Source: NSF-Biomaterials Program-Division of Materials Research
Term: 3 years
Amount: $300,000

July
PI Stephen Badylak, DVM, PhD, MD
Co-PI(s)
  • Susan Braunhut, Ph.D., professor of biological sciences at the University of Massachusetts at Lowell
  • Lorraine Gudas, Ph.D., chairman of the pharmacology department and Revlon Pharmaceutical Professor of Pharmacology and Toxicology, Weill Medical College of Cornell University, New York City
  • Ellen Heber-Katz, Ph.D., professor, molecular and cellular oncogenesis program, The Wistar Institute in Philadelphia
  • Shannon Odelberg, Ph.D., assistant professor, departments of internal medicine and neurobiology and anatomy, University of Utah, Salt Lake City
  • Hans-Georg Simon, Ph.D., a developmental biologist and assistant professor of pediatrics, Children’s Memorial Research Center and Northwestern University in Chicago
Title “Mammalian Limb Restoration”
Summary The regenerative ability of adult human tissues, organs, and appendages is typically very limited.  The default mechanism of wound repair in humans and most other mammals is characterized by scar tissue formation.  However, there is evidence for some site-specific regeneration-like processes during mammalian embryologic development and during the early postnatal period.  In addition, there is lifelong self-renewal capability for selected cell populations such as hematopoietic cells, intestinal epithelium, and hepatocytes. In contrast, urodele amphibians possess extraordinary abilities to regenerate lost structures, such as the limbs and tail, throughout their lifetime.   These regenerative processes are dependent upon the formation of a blastema at the site of injury.  This regeneration blastema is comprised of a self-organizing pool of proliferating progenitor cells genetically programmed to develop into a phenocopy of the lost structure.  The blastema carries its own extracellular matrix and its own gene expression signature.  The work described in this project will attempt to unlock the regenerative potential in humans by determining the genetic signature of the developing blastema and attempting to recreate portions of the fetal development process in humans. The research will involve several milestones including identification of cells that participate in the formation of a blastema-like structure in mammals, the spatiotemporal location of such cells during the remodeling process and the identification of bioactive molecules that induce, maintain, and complete such a process.  The culmination of this work would eventually be the application of these identified mechanisms and events to the injured mammal in a mouse model. A highly interdisciplinary research team has been developed with expertise in developmental biology, molecular biology, matrix biology, pharmacology, immunology, and with training in medicine, veterinary medicine, physics, and computational methods of data mining.  Significant preliminary data has been generated to support the fundamental approach.  Well defined milestones have been identified and a management scheme has been established that assures close collaboration among the principal investigators and their respective laboratories at six different institutions.
Source DARPA (W911NF-06-1-0067); Year 2 funding ($3,605,738)
Term 6/15/07 – 6/14/08

June
PI Billy W. Day, Ph. D. and Jean J. Latimer, Ph.D.
Title “Quantitative proteomics of nuclear matrix proteins in novel human ductal carcinoma in situ model systems”
Summary Background: Ductal carcinoma in situ (DCIS) is the earliest identifiable breast cancer lesion. Because DCIS is a pre-invasive malignancy, a better understanding of if and how it may progress to invasive disease will allow determination of which patients to treat aggressively and avoid unnecessary aggressive procedures. Once determined, these differentially expressed proteins may be used as biomarkers or therapeutic targets, as well as help determine the paths by which normal cells progress to DCIS plus provide a better understanding of breast carcinogenesis and ways to prevent it. Tumor grade, size and presence of necrosis are currently used to make clinical decisions regarding DCIS.

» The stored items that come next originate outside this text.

-- ==== Sys2Proof/Machine/Index.lean ====
section
/-! DEFINITION. Prism: the keyed digest, buckets, lookup and insertion (05 R167-R177), and the key-level facts a locator
gives. -/

namespace Sys2Proof.Machine

/-- The 64-bit keyed digest of a key in a key space (R167). -/
def State.digest (s : State) (ks : Nat) (key : Bytes) : Nat :=
  (sipHash s.prism.digestKey (BitVec.ofNat 8 ks :: key)).toNat

/-- The home CP of a key (R23). -/
def State.homeCp (s : State) (ks : Nat) (key : Bytes) : Nat := s.digest ks key % 8

/-- Index bits in the mode in force (R166). -/
def State.idxBits (s : State) : Nat := if s.prism.compact then s.part.idxBits - 1 else s.part.idxBits

/-- Whether an entry stands in a bucket, and not in the stash or the spill (R169, R177). -/
def Place.inBucket (p : Place) : Bool :=
  match p with
  | .bucket .. => true
  | _ => false

/-- First-choice bucket (R168). -/
def bucket1 (n digest : Nat) : Nat := bitsOf digest (n + 2) 3

/-- The other bucket of an entry (R168). -/
def otherBucket (n b tag : Nat) : Nat :=
  let m := bitsOf tag (n + 3) 4
  b ^^^ (if m = 0 then 1 else m)

/-- The Landing or staging record of a number. -/
def State.rec? (s : State) (id : Nat) : Option LRec := s.land.recs.find? fun r => r.id == id

/-- The segment of a number, if it is not free. -/
def State.seg? (s : State) (n : Nat) : Option Segment := s.flash.segs.find? fun g => g.seg == n

/-- The record at a place on flash. -/
def State.frec? (s : State) (seg off : Nat) : Option FRec := (s.seg? seg).bind fun g => g.recs.find? fun r => r.off == off

/-- Entries of the lost table (R171). -/
def lostTable : Nat := 1048576

/-- The lost-table entry of an index. -/
def State.lost? (s : State) (i : Nat) : Option LostEntry := (s.kv.lost ++ s.kv.lostOver).find? fun l => l.index == i

/-- Full key of what a locator names, by the stored copy of R172. -/
def State.keyAt (s : State) : Loc → Option (Nat × Bytes)
  | .landing r _ _ => (s.rec? r).map fun x => (x.ks, x.key)
  | .flash g o _ => (s.frec? g o).map fun x => (x.ks, x.key)
  | .lost i => (s.lost? i).map fun x => (x.ks, x.key)

/-- What a locator says of the stored value: length, admission number and boot epoch of the write (R92, R171). -/
def State.infoAt (s : State) : Loc → Option (Nat × Nat × BitVec 16)
  | .landing r _ _ => (s.rec? r).map fun x => (x.len, x.adm, x.epoch)
  | .flash g o _ => (s.frec? g o).map fun x => (x.len, x.adm, x.epoch)
  | .lost i => (s.lost? i).map fun x => (x.len, x.adm, x.epoch)

/-- Whether a locator is the lost form. -/
def Loc.isLost : Loc → Bool
  | .lost _ => true
  | _ => false

/-- Whether an entry is a candidate of a digest: its tag, and one of the two buckets (R168, R172). -/
def IdxEntry.candidate (e : IdxEntry) (n digest : Nat) : Bool :=
  let b1 := bucket1 n digest
  let b2 := otherBucket n b1 (digest / 2 ^ 32)
  e.tag == BitVec.ofNat 32 (digest / 2 ^ 32) &&
    match e.place with
    | .bucket b _ => b == b1 || b == b2
    | .stash | .spill => e.b1 == b1

/-- Lookup of R172: the candidates of both buckets, the stash and the spill table, checked against their full keys. At most one
matches. -/
def State.lookup (s : State) (ks : Nat) (key : Bytes) : Option IdxEntry :=
  s.prism.entries.find? fun e => e.candidate s.idxBits (s.digest ks key) && s.keyAt e.loc == some (ks, key)

/-- The place of a candidate in the order of R172: first-choice bucket, other bucket, stash, spill. -/
def IdxEntry.rank (e : IdxEntry) (b1 : Nat) : Nat :=
  match e.place with
  | .bucket b i => (if b = b1 then 0 else 8) + i
  | .stash => 16
  | .spill => 17

/-- The candidates of a key in list order, up to and with the one that matches (R172): those whose full key is checked. -/
def State.checkedFor (s : State) (ks : Nat) (key : Bytes) : List IdxEntry :=
  let d := s.digest ks key
  let b1 := bucket1 s.idxBits d
  let l := sortBy (fun a b => decide (a.rank b1 < b.rank b1)) (s.prism.entries.filter fun e => e.candidate s.idxBits d)
  let before := l.takeWhile fun e => s.keyAt e.loc != some (ks, key)
  before ++ (l.drop before.length).take 1

/-- stash_hint of a bucket: set while a stash entry has the bucket as a candidate (R169, R176, R177). -/
def Prism.stashHint (p : Prism) (n b : Nat) : Bool :=
  p.entries.any fun e => e.place == .stash && (e.b1 == b || otherBucket n e.b1 e.tag.toNat == b)

/-- spill_hint of a bucket: set while a spill entry has the bucket as a candidate (R169, R201). -/
def Prism.spillHint (p : Prism) (n b : Nat) : Bool :=
  p.entries.any fun e => e.place == .spill && (e.b1 == b || otherBucket n e.b1 e.tag.toNat == b)

/-- Entries held in a bucket. -/
def Prism.inBucket (p : Prism) (b : Nat) : List IdxEntry :=
  p.entries.filter fun e => match e.place with
    | .bucket x _ => x == b
    | _ => false

/-- The lowest free slot of a bucket (R169). -/
def Prism.freeSlot (p : Prism) (b : Nat) : Option Nat :=
  (List.range 5).find? fun i => !(p.inBucket b).any fun e => e.place == .bucket b i

/-- The on-die bucket cache after an access of a bucket: 16 ways in each of its 24,576 sets, least recently used out (R174). -/
def touchBucket (b : Nat) (l : List Nat) : List Nat :=
  (b :: l.filter fun x => x % 24576 == b % 24576 && x != b).take 16 ++ l.filter fun x => x % 24576 != b % 24576

/-- An access of one bucket fills the on-die bucket cache (R174). -/
def State.touch (s : State) (b : Nat) : State := s.setPrism fun p => { p with cacheBuckets := touchBucket b p.cacheBuckets }

/-- An access of both buckets of a key fills the on-die bucket cache (R172, R174). -/
def State.touchBuckets (s : State) (ks : Nat) (key : Bytes) : State :=
  let d := s.digest ks key
  let b1 := bucket1 s.idxBits d
  let b2 := otherBucket s.idxBits b1 (d / 2 ^ 32)
  s.setPrism fun p => { p with cacheBuckets := touchBucket b1 (touchBucket b2 p.cacheBuckets) }

/-- Entries of the stash (R177). -/
def stashSize : Nat := 4096

/-- The stash entries in use (R177). -/
def Prism.stashUsed (p : Prism) : Nat := (p.entries.filter fun e => e.place == .stash).length

/-- The spill-table entries in use (R201). -/
def Prism.spillUsed (p : Prism) : Nat := (p.entries.filter fun e => e.place == .spill).length

/-- The moves of R176 for an entry that found both buckets full: it takes the slot of an entry of bucket `b`, which goes to
its other bucket, and so on for at most `moves` moves; the entry displaced last goes to the stash. Which entry is moved is a free
value. The stash has 4,096 entries: an admitted new key always finds one (`State.pauseGate`), and what a rebuild cannot place goes to the spill
table (R177, R201; DESIGN CHOICE, log 76). -/
def displace (n : Nat) (moves : Nat) (e : IdxEntry) (b : Nat) (s : State) : State :=
  let k := s.freeVal % 5
  let s := s.freeNext.touch b
  match s.prism.entries.find? fun x => x.place == .bucket b k with
  | none => s.setPrism fun p => { p with entries := p.entries ++ [{ e with place := .bucket b k }] }
  | some v =>
    let s := s.setPrism fun p =>
      { p with entries := (p.entries.filter fun x => x.place != .bucket b k) ++ [{ e with place := .bucket b k }] }
    let b' := otherBucket n b v.tag.toNat
    match moves with
    | 0 => s.setPrism fun p => { p with entries := p.entries ++ [{ v with place := if p.stashUsed < stashSize then .stash else .spill }] }
    | m + 1 =>
      match s.prism.freeSlot b' with
      | some i => (s.touch b').setPrism fun p => { p with entries := p.entries ++ [{ v with place := .bucket b' i }] }
      | none => displace n m v b' s

/-- The entry of a key that has no place yet (R168, R169). -/
def State.newEntry (s : State) (ks : Nat) (key : Bytes) (loc : Loc) : IdxEntry :=
  let d := s.digest ks key
  { tag := BitVec.ofNat 32 (d / 2 ^ 32), b1 := bucket1 s.idxBits d, place := .stash, loc := loc }

/-- Insert a new key (R176). -/
def State.insertKey (s : State) (ks : Nat) (key : Bytes) (loc : Loc) : State :=
  let s := s.touchBuckets ks key
  let n := s.idxBits
  let e := s.newEntry ks key loc
  let b1 := e.b1
  let b2 := otherBucket n b1 e.tag.toNat
  match s.prism.freeSlot b1, s.prism.freeSlot b2 with
  | some i, _ => s.setPrism fun p => { p with entries := p.entries ++ [{ e with place := .bucket b1 i }] }
  | none, some i => s.setPrism fun p => { p with entries := p.entries ++ [{ e with place := .bucket b2 i }] }
  | none, none =>
    let b := if s.freeVal % 2 = 0 then b1 else b2
    displace n 32 e b s.freeNext

/-- The bucket cache after the buckets of the entries with a locator were accessed (R174). -/
def Prism.touchLoc (p : Prism) (loc : Loc) : List Nat :=
  p.entries.foldl (fun l e => if e.loc = loc then (match e.place with | .bucket b _ => touchBucket b l | _ => l) else l) p.cacheBuckets

/-- Replace the locator of an entry, checked against the old one (R190, R194). -/
def State.moveLoc (s : State) (old new : Loc) : State :=
  s.setPrism fun p => { p with entries := p.entries.map (fun e => if e.loc = old then { e with loc := new } else e), cacheBuckets := p.touchLoc old }

/-- Remove the entry that holds a locator. -/
def State.removeLoc (s : State) (loc : Loc) : State :=
  s.setPrism fun p => { p with entries := p.entries.filter (fun e => e.loc != loc), cacheBuckets := p.touchLoc loc }

/-- Locator of a Landing record (R170). -/
def LRec.loc (r : LRec) : Loc := .landing r.id (r.cells.headD 0) r.cells.length

/-- Locator of a flash record (R170). -/
def flashLoc (seg : Nat) (r : FRec) : Loc := .flash seg r.off (ceilDiv r.span 512)

/-- Replace a leaf of an ordered tree, or insert it in key order (R180). -/
def setLeaf (l : Leaf) : List Leaf → List Leaf
  | [] => [l]
  | x :: r => if keyLt l.key x.key then l :: x :: r else if l.key = x.key then l :: r else x :: setLeaf l r

-- Ordered-index nodes (R180).

/-- Bytes of an entry in its node: key length, lost flag, value length and key (DESIGN CHOICE, log 62). -/
def leafBytes (l : Leaf) : Nat := 6 + l.key.length

/-- The entries of a level cut into nodes of 16 KiB, filled from the last key on, behind 8 bytes that name the level (R180; the cut is a
DESIGN CHOICE, log 62). -/
def nodesOf (tree : List Leaf) : List (List Leaf) :=
  tree.foldr (fun l acc => match acc with
    | n :: r => if sumBy n leafBytes + leafBytes l ≤ 16376 then (l :: n) :: r else [l] :: n :: r
    | [] => [[l]]) []

/-- The entries of the level above some nodes: each node under its first key, which names it (DESIGN CHOICE, log 62). -/
def innerEntries (nodes : List (List Leaf)) : List Leaf := nodes.filterMap fun n => n.head?.map fun l => ⟨l.key, 0, false⟩

/-- The levels of a tree over the nodes of its lowest one, up to its root. -/
def levelsOver : Nat → List (List Leaf) → List (List (List Leaf))
  | 0, nodes => [nodes]
  | n + 1, nodes => if nodes.length ≤ 1 then [nodes] else nodes :: levelsOver n (nodesOf (innerEntries nodes))

/-- The levels of a B+ tree, the leaf nodes first; a node holds 66 entries or more, and 16 levels hold any tree (R180). -/
def treeLevels (tree : List Leaf) : List (List (List Leaf)) := levelsOver 16 (nodesOf tree)

/-- A node as its record holds it. -/
def encodeNode (level : Nat) (n : List Leaf) : Bytes :=
  le 8 level ++ n.flatMap fun l => le 1 l.key.length ++ le 1 (b2n l.lost) ++ le 4 l.len ++ l.key

/-- The nodes of every ordered key space as the trees stand now: key space, level, entries. -/
def State.treeNodes (s : State) : List (Nat × Nat × List Leaf) :=
  (s.kv.spaces.filter fun k => k.ordered && k.deletedAt.isNone).flatMap fun k =>
    (treeLevels k.tree).zipIdx.flatMap fun lv => lv.1.map fun n => (k.ks, lv.2, n)

/-- Whether a written node has its record on flash. -/
def State.nodeStands (s : State) (n : NodeAt) : Bool := n.place.any fun p => (s.frec? p.1 p.2).isSome

/-- The record of a node as it was last written; none while the node is dirty. -/
def State.savedNode (s : State) (ks level : Nat) (leaves : List Leaf) : Option (Nat × Nat) :=
  (s.prism.nodes.find? fun n => n.ks == ks && n.level == level && n.leaves == leaves && s.nodeStands n).bind fun n => n.place

/-- Whether an internal record is live: its node still stands as it was written (R261). -/
def State.nodeLive (s : State) (seg off : Nat) : Bool :=
  s.prism.nodes.any fun n => n.place == some (seg, off) && s.treeNodes.contains (n.ks, n.level, n.leaves)

/-- Nodes the ordered-index node cache holds (R166, R180). -/
def State.nodeRoom (s : State) : Nat :=
  match s.part, s.prism.compact with
  | .ta16, _ => 262144
  | _, false => 131072
  | _, true => 65536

These have not proven to be good predictors, however, as low-grade DCIS often progresses to invasive disease. Proteins that hold promise for a better understanding of DCIS are those in the nuclear matrix (NMPs). The nucleus is a cellular landmark in the pathology of cancer. NMPs in part help to determine the nuclear shape and processes, have been identified as informative markers of disease states in a variety of cancers, and their detection in the serum and urine supports investigation of them in DCIS. NMPs have been investigated in invasive breast cancer, and several have been identified as unique to malignant specimens. Investigation of the NMPs in DCIS is therefore warranted. Prof. Latimer has over the past decade derived several unprecedented DCIS- and breast reduction mammoplasty-derived cell lines, generated without the use of transforming agents from clinically well-defined patients. In combination with the Day lab's modern proteomics technologies, we will thoroughly investigate DCIS. The DCIS samples, both invasive and non-invasive, gave rise to cell lines from tumors and nontumor adjacent tissue, and Prof. Latimer also has cell lines derived from contralateral non-diseased breast samples. All of the lines are characterized by karyotype, array-based comparative genomic hybridization, growth rates, breast epithelial markers, and functional DNA repair capacity.
Hypothesis: Detectable differences exist between invasive and noninvasive DCIS at the protein level, particularly in the nucleus, and these differences are distinct from those demonstrated at the nucleic acid level.

Specific Aims: In this 2-year study, we will characterize these lines by examining their differential protein expression. In Aim 1, we will grow cultures of the various cells in quantities necessary for replete proteomics analyses, isolate NMPs from each, then employ two of our several proteomic techniques, namely difference two dimensional gel electrophoresis (DIGE) and isobaric tags for relative and absolute protein quantitation (iTRAQ), each followed by mass spectrometric protein identification. These two methods offer orthogonal means of quantitation to help verify results. In Aim 2, the results will be further evaluated with Western blotting and RNAi.
Study Design: By comparing the DCIS sample with the pathologically normal adjacent tissue, in addition to the contralateral normal breast sample, we will be able to determine markers specifically expressed by DCIS and investigate their role in the disease, including invasiveness.

The mammoplasty cultures will be used as truly normal comparative controls.
Impact: If we understand the changes in the cells that give rise to DCIS, we may be able to identify the origins of breast cancer and develop preventative agents.

Source DOD Synergy Award (only 10 were given) $800,000
Term 2-year study

May
PI Stephen F. Badylak, D.V.M., M.D., Ph.D.
Title Biomechanical Soldier Treatment and Regeneration Consortium (STRaC):  Preclinical Study to evaluate the use of UBM-ECM for Partial Thickness Skin Wounds
Summary This award provides support to evaluate the use of a biologic scaffold harvested from the porcine urinary bladder (UBM) for the treatment of burn injuries.  The clinical trial will be conducted at the Institute for Surgical Research at Fort Sam Houston in San Antonio, TX.  The pilot study will involve the treatment of donor sites for patients that require split-thickness skin grafts.  The subsequent trial will involve treatment of the primary wound itself, thus obviating the need for a donor tissue harvest.
Source PTEI via DOD (STRaC)
Term 10/01/06 – 09/30/07

April
PI Michael Sacks, PhD
Co-PI(s) William Wagner, PhD
Title Biomechanical Optimization of Tissue Engineered Heart Valves
Summary The focus of this competitive renewal grant is a comprehensive biomechanical evaluation of the in-vitro phase of engineered tissue heart valve development.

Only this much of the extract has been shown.